Users can link peaks to genes and visualize the signals in each cluster for a specific gene of interest (Fig. 7F) and perform gene set enrichment analysis using rGREAT²⁸ or fgsea²⁵ (Fig. 7I). In ezSingleCell, rGREAT (Genomic Regions Enrichment of Annotations Tool) supports two species, human and mouse, with a variety of gene set collections and different TSS annotations such as txdb:hg19, TxDb.Hsapiens.UCSC.hg19.knownGene, RefSeq:hg19, GREAT:hg19, and Gencode_v19. rGREAT uses the differentially expressed genomic regions (or peaks) between two cell types as input and associates a biological function with that region. As an example, we computed the DEGs between Naïve CD4 T and Memory CD4 T cells and performed gene set enrichment analysis using rGREAT and observed that the GSE11057 NAÏVE CD4 VS PBMC CD4 TCELL UP gene set was upregulated in Naïve CD4 T cell when compared to Memory CD4 T cell. Like the scRNA-seq module, the scATAC-seq module also offers the fgsea package for gene set enrichment analysis where users can choose any human or mouse gene set from the MSigDB database. For example, we computed the pairwise DEGs between the Naïve CD4 T and Memory CD4 T cells using the gene activity matrix, and performed GSEA analysis with the ‘fgsea’ function and the Human ‘C7’ immunologic signature gene set to obtain pathways which were over-represented in Naïve CD4 compared to Memory CD4.

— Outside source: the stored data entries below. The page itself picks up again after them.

-- ==== Sys2Proof/Machine/Control.lean ====
section
/-! DEFINITION. The four commands of the control port (43_mode_control.md R117, R118, R122 to R124). -/

namespace Sys2Proof.Machine

/-- What a successful INIT does (R117). -/
def initialise (sampleRate blockSize : BitVec 32) (s : State) : State :=
  respond (((s.setRates sampleRate blockSize).applyMode 0#4).setConstructed) .ok 0#8

/-- `INIT sampleRate, blockSize`, in every state (R117). -/
def execInit (sampleRate blockSize : BitVec 32) (s : State) : Host.Outcome State Fault Refusal :=
  if notPositive sampleRate || notPositive blockSize then
    .next (raiseConfig s (configErrorBits (notPositive sampleRate) (notPositive blockSize)))
  else .next (initialise sampleRate blockSize s)

/-- The mode change of SETMODE: at once at a block boundary, else latched (R118, R122). -/
def requestMode (m : ModeCode) (s : State) : State :=
  if s.idx = 0#32 then (s.clearPending).applyMode m else s.latchMode m

/-- `SETMODE c` (R118). -/
def execSetmode (code : ModeCode) (s : State) : Host.Outcome State Fault Refusal :=
  .next (whenConstructed s (respond (requestMode (canonMode code) s) .ok 0#8))

/-- The mode most recently requested (R123). -/
def requestedMode (s : State) : ModeCode := if s.pendingValid then s.pmode else s.mode

/-- `GETMODE` (R123). -/
def execGetmode (s : State) : Host.Outcome State Fault Refusal :=
  .next (whenConstructed s (respond s .ok ((requestedMode s).setWidth 8)))

/-- `RDSTATE r` (R124). A reserved index makes the command illegal, before the constructed test (R68, R145). -/
def execRdstate (index : BitVec 5) (s : State) : Host.Outcome State Fault Refusal :=
  match readRegister s index.toNat with
  | some v => .next (whenConstructed s (respond (s.setRspd v) .ok 0#8))
  | none => .next (raiseIllegal s)

end Sys2Proof.Machine
end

ezSingleCell allows interplay of different modules

ezSingleCell allows inter-module operability wherein the user can perform data analysis in one module and use the results obtained in another module. To demonstrate this utility, we analysed a human breast cancer dataset acquired with 10x Genomics Visium and processed with the Space Ranger pipeline v1.1.0 (Supplementary Table 3; Supplementary Dataset 1). ezSingleCell currently implements four types of interactions (Fig. 8). In the scRNA-seq module at the step of cell type identification, users can click (1) the “Go to Spatial Deconvolution” button or (2) the “Annotate cell types for ATAC-data” button. The first option will lead them to the deconvolution step of the Spatial Transcriptomics module. Here the annotated scRNA-seq data will be used as the reference to deconvolute the cell type proportions in the spatial data using Seurat or GraphST. The second option will take the user to the cell type identification step of the scATAC-seq module for cell type label transfer onto the scATAC-seq data with Signac. The labeled data in the scIntegration module can likewise be transferred. Furthermore, we also enabled two-way interactions. In the Spatial Transcriptomics module’s deconvolution step, users can click on the “Load and process user reference dataset” button that will take the user to the scRNA-seq module to upload, analyse, and annotate their reference scRNA-seq data. The resulting annotated data will then be usable in the Spatial Transcriptomics module for cell type deconvolution. Similarly, the “Load and process user reference dataset” button at the cell type identification step of the scATAC-seq module navigates to the scRNA-seq module for scRNA-seq data processing and analysis. The processed scRNA-seq data is then made available to the scATAC-seq module for cell label transfer.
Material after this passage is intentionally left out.